Purpose/objectives: For patients undergoing neoadjuvant chemotherapy (NAC), many clinical factors were identified to be associated with failure. Yet, for patients achieving pathologic complete response (pCR), it remains unknown what factors are associated with any subsequent failures. Our goal is to assess the patterns and predictors of locoregional failure (LRF), distant failure (DF), and invasive disease-free survival (IDFS) post-NAC, with a particular focus on those who achieved pCR.
Methods/materials: Between 2000 and 2021, we retrospectively reviewed 1115 consecutive patients in a single-institution database following NAC. Multivariable analysis was performed using the Cox proportional hazards model to identify the independent predictors of LRF, DF, and IDFS for the entire cohort and stratified by type of breast surgery. A univariable analysis was conducted to ascertain the independent predictors of any failure (IDFS) among patients who achieved pCR in both the breast and axilla.

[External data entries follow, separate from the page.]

def tallyRequestPresent_foot : Nat := 0x10000000004008001200000000000000000000000000000000000000000000000000000280000000000000000000000000000000000000000000000000000000008980
theorem tallyRequestPresent_frame (hm : Sub tallyRequestPresent_foot m) (h : Frame m s0 s) :
    ∀ a0, Frame m s0 (tallyRequestPresent a0 s) := by
  intro a0
  have s_State_present : Sub State.present_foot m := hm.of (by decide)
  have s_State_pickReq : Sub State.pickReq_foot m := hm.of (by decide)
  unfold tallyRequestPresent
  repeat' first
    | with_reducible assumption
    | (extract_lets -underBinder +onlyGivenNames x; have u : True := (by clear_value x; guard_hyp x :ₛ State; trivial); clear u; refine Frame.cut (m := m) (s0 := s0) (t := x) ?_ ?_; (on_goal 1 => subst x); (on_goal 2 => (intro hx; clear_value x)))
    | (extract_lets -underBinder +onlyGivenNames n; first | clear_value n | subst n)
    | with_reducible refine Frame.ite ?_ ?_
    | with_reducible refine State.present_frame s_State_present ?_ _ _
    | with_reducible refine State.pickReq_frame s_State_pickReq ?_ _
    | split

def stepPresent_foot : Nat := 0x10000000004008001200000000000000000000000000000000000000000000000000000380000000000000000000000000000000000000000000000000000000008980
theorem stepPresent_frame (hm : Sub stepPresent_foot m) (h : Frame m s0 s) :
    ∀ a0, Frame m s0 (stepPresent a0 s) := by
  intro a0
  have s_State_present : Sub State.present_foot m := hm.of (by decide)
  have s_State_setLane : Sub State.setLane_foot m := hm.of (by decide)
  have s_State_pickReq : Sub State.pickReq_foot m := hm.of (by decide)
  have s_State_showHeld : Sub State.showHeld_foot m := hm.of (by decide)
  have k_CHK_STEP_credits : Has m CHK_STEP_credits := hm.has 8 22 rfl (by decide)
  unfold stepPresent
  repeat' first
    | with_reducible assumption
    | (extract_lets -underBinder +onlyGivenNames x; have u : True := (by clear_value x; guard_hyp x :ₛ State; trivial); clear u; refine Frame.cut (m := m) (s0 := s0) (t := x) ?_ ?_; (on_goal 1 => subst x); (on_goal 2 => (intro hx; clear_value x)))
    | (extract_lets -underBinder +onlyGivenNames n; first | clear_value n | subst n)
    | with_reducible refine Frame.ite ?_ ?_
    | with_reducible refine wr_frame (by with_reducible assumption) ?_ _ _
    | with_reducible refine State.present_frame s_State_present ?_ _ _
    | with_reducible refine State.setLane_frame s_State_setLane ?_ _ _
    | with_reducible refine State.pickReq_frame s_State_pickReq ?_ _
    | with_reducible refine State.showHeld_frame s_State_showHeld ?_ _
    | split

def State.activate_foot : Nat := 0x8000
theorem State.activate_frame (hm : Sub State.activate_foot m) (h : Frame m s0 s) :
    ∀ a1 a2, Frame m s0 (State.activate s a1 a2) := by
  intro a1 a2
  have s_State_setPool : Sub State.setPool_foot m := hm.of (by decide)
  unfold State.activate
  repeat' first
    | with_reducible assumption
    | (extract_lets -underBinder +onlyGivenNames x; have u : True := (by clear_value x; guard_hyp x :ₛ State; trivial); clear u; refine Frame.cut (m := m) (s0 := s0) (t := x) ?_ ?_; (on_goal 1 => subst x); (on_goal 2 => (intro hx; clear_value x)))
    | (extract_lets -underBinder +onlyGivenNames n; first | clear_value n | subst n)
    | with_reducible refine Frame.ite ?_ ?_
    | with_reducible refine State.setPool_frame s_State_setPool ?_ _ _
    | split
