-- ==== Sys2Proof/Laws/FrameTraceOps.lean ====
section
/-!
SUPPORT. Laws/FrameTraceOps.lean: the footprint of every function of Machine/TraceOps.lean, and that it writes nothing outside it.
-/
namespace Sys2Proof.Machine

set_option linter.all false

variable {m : Nat} {s0 s : State}

def State.dropGroup_foot : Nat := 0x700000000000000000000000000000000000000000000000000000000000000000000000000000000000000000000000000000000000000000000000000000000000000000100000
theorem State.dropGroup_frame (hm : Sub State.dropGroup_foot m) (h : Frame m s0 s) :
    ∀ a1, Frame m s0 (State.dropGroup s a1) := by
  intro a1
  have k_TRC_DROP_cmd : Has m TRC_DROP_cmd := hm.has 18 8 rfl (by decide)
  have k_TRC_DROP_fcst : Has m TRC_DROP_fcst := hm.has 18 9 rfl (by decide)
  have k_TRC_DROP_other : Has m TRC_DROP_other := hm.has 18 10 rfl (by decide)
  have c_trc : m.testBit 20 = true := hm.bit 20 (by decide)
  unfold State.dropGroup
  repeat' first
    | with_reducible assumption
    | (extract_lets -underBinder +onlyGivenNames x; have u : True := (by clear_value x; guard_hyp x :ₛ State; trivial); clear u; refine Frame.cut (m := m) (s0 := s0) (t := x) ?_ ?_; (on_goal 1 => subst x); (on_goal 2 => (intro hx; clear_value x)))
    | (extract_lets -underBinder +onlyGivenNames n; first | clear_value n | subst n)
    | with_reducible refine Frame.ite ?_ ?_
    | with_reducible refine bump_frame (by with_reducible assumption) ?_ _
    | with_reducible exact Frame.set_trc c_trc (by with_reducible assumption)
    | split

def State.stageGroup_foot : Nat := 0x700000000000000000000000000000000000000000000000000000000000000000000000000000000000000000000000000000000000000000000000000000000000000000100000
theorem State.stageGroup_frame (hm : Sub State.stageGroup_foot m) (h : Frame m s0 s) :
    ∀ a1, Frame m s0 (State.stageGroup s a1) := by
  intro a1
  have s_State_dropGroup : Sub State.dropGroup_foot m := hm.of (by decide)
  have c_trc : m.testBit 20 = true := hm.bit 20 (by decide)
  unfold State.stageGroup
  repeat' first
    | with_reducible assumption
    | (extract_lets -underBinder +onlyGivenNames x; have u : True := (by clear_value x; guard_hyp x :ₛ State; trivial); clear u; refine Frame.cut (m := m) (s0 := s0) (t := x) ?_ ?_; (on_goal 1 => subst x); (on_goal 2 => (intro hx; clear_value x)))
    | (extract_lets -underBinder +onlyGivenNames n; first | clear_value n | subst n)
    | with_reducible refine Frame.ite ?_ ?_
    | with_reducible refine State.dropGroup_frame s_State_dropGroup ?_ _
    | with_reducible exact Frame.set_trc c_trc (by with_reducible assumption)
    | split

def State.drainLanes_foot : Nat := 0x100000
theorem State.drainLanes_frame (hm : Sub State.drainLanes_foot m) (h : Frame m s0 s) :
    Frame m s0 (State.drainLanes s) := by
  have c_trc : m.testBit 20 = true := hm.bit 20 (by decide)
  unfold State.drainLanes
  repeat' first
    | with_reducible assumption
    | (extract_lets -underBinder +onlyGivenNames x; have u : True := (by clear_value x; guard_hyp x :ₛ State; trivial); clear u; refine Frame.cut (m := m) (s0 := s0) (t := x) ?_ ?_; (on_goal 1 => subst x); (on_goal 2 => (intro hx; clear_value x)))
    | (extract_lets -underBinder +onlyGivenNames n; first | clear_value n | subst n)
    | with_reducible refine Frame.ite ?_ ?_
    | with_reducible exact Frame.set_trc c_trc (by with_reducible assumption)
    | with_reducible refine Frame.foldl ?_ (fun s x hs => ?_)
    | split

def State.traceCmd_foot : Nat := 0x700000000000000000000000000000000000000000000000000000000000000000000000000000000000000000000000000000000000000000000000000000000000000000100000
theorem State.traceCmd_frame (hm : Sub State.traceCmd_foot m) (h : Frame m s0 s) :
    ∀ a1 a2 a3 a4 a5 a6, Frame m s0 (State.traceCmd s a1 a2 a3 a4 a5 a6) := by
  intro a1 a2 a3 a4 a5 a6
  have s_State_drainLanes : Sub State.drainLanes_foot m := hm.of (by decide)
  have s_State_dropGroup : Sub State.dropGroup_foot m := hm.of (by decide)
  have c_trc : m.testBit 20 = true := hm.bit 20 (by decide)
  unfold State.traceCmd
  repeat' first
    | with_reducible assumption
    | (extract_lets -underBinder +onlyGivenNames x; have u : True := (by clear_value x; guard_hyp x :ₛ State; trivial); clear u; refine Frame.cut (m := m) (s0 := s0) (t := x) ?_ ?_; (on_goal 1 => subst x); (on_goal 2 => (intro hx; clear_value x)))
    | (extract_lets -underBinder +onlyGivenNames n; first | clear_value n | subst n)
    | with_reducible refine Frame.ite ?_ ?_
    | with_reducible refine State.drainLanes_frame s_State_drainLanes ?_
    | with_reducible refine State.dropGroup_frame s_State_dropGroup ?_ _
    | with_reducible exact Frame.set_trc c_trc (by with_reducible assumption)
    | split

end Sys2Proof.Machine
end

Results: The median follow-up was 8.0 years [interquartile range: 4.1-12.4 years]. For the entire cohort, the 15-year cumulative incidence rates were 9.7% for LRF and 27.4% for DF, and the 15 year IDFS was 69.6%. The 15-year IDFS rates were 73.6% and 67.2% in breast-conserving surgery (BCS) and mastectomy cohorts, respectively (HR = 0.76, p = 0.03). On multivariable analysis, we found that LVI, ECE, number of malignant LNs post-NAC, triple-negative disease (TNBC), and tumor size were associated with IDFS for mastectomy patients, while achieving pCR in the breast was associated with a decreased risk for any failure. For BCS patients, the number of malignant LNs post-NAC, and TNBC were associated with IDFS, while achieving pCR in the axilla was associated with a decreased risk for any failure. On univariable analysis, we found that cT3-4 vs. cT1-2 pre-NAC was significantly associated with inferior IDFS among patients who achieved pCR in both the breast and axilla (n = 209). Patients with cN0 pre-NAC had a lower, albeit non-significant, risk of IDFS events. In patients with cN-positive disease pre-NAC who achieved pCR in both the breast and axilla (n = 117), RNI or PMRT (n = 95) did not significantly impact IDFS compared to those without RNI or PMRT (n = 22), with a median time to IDFS post-pCR of 7.1 years vs. 7.8 years, respectively.
Conclusion: We identified predictors of failure in this cohort, including among patients who achieved pCR. The median time to failure after pCR is around 7 years with or without adjuvant RNI/PMRT, highlighting the need to wait for mature results from the B51 trial and warranting further follow-up.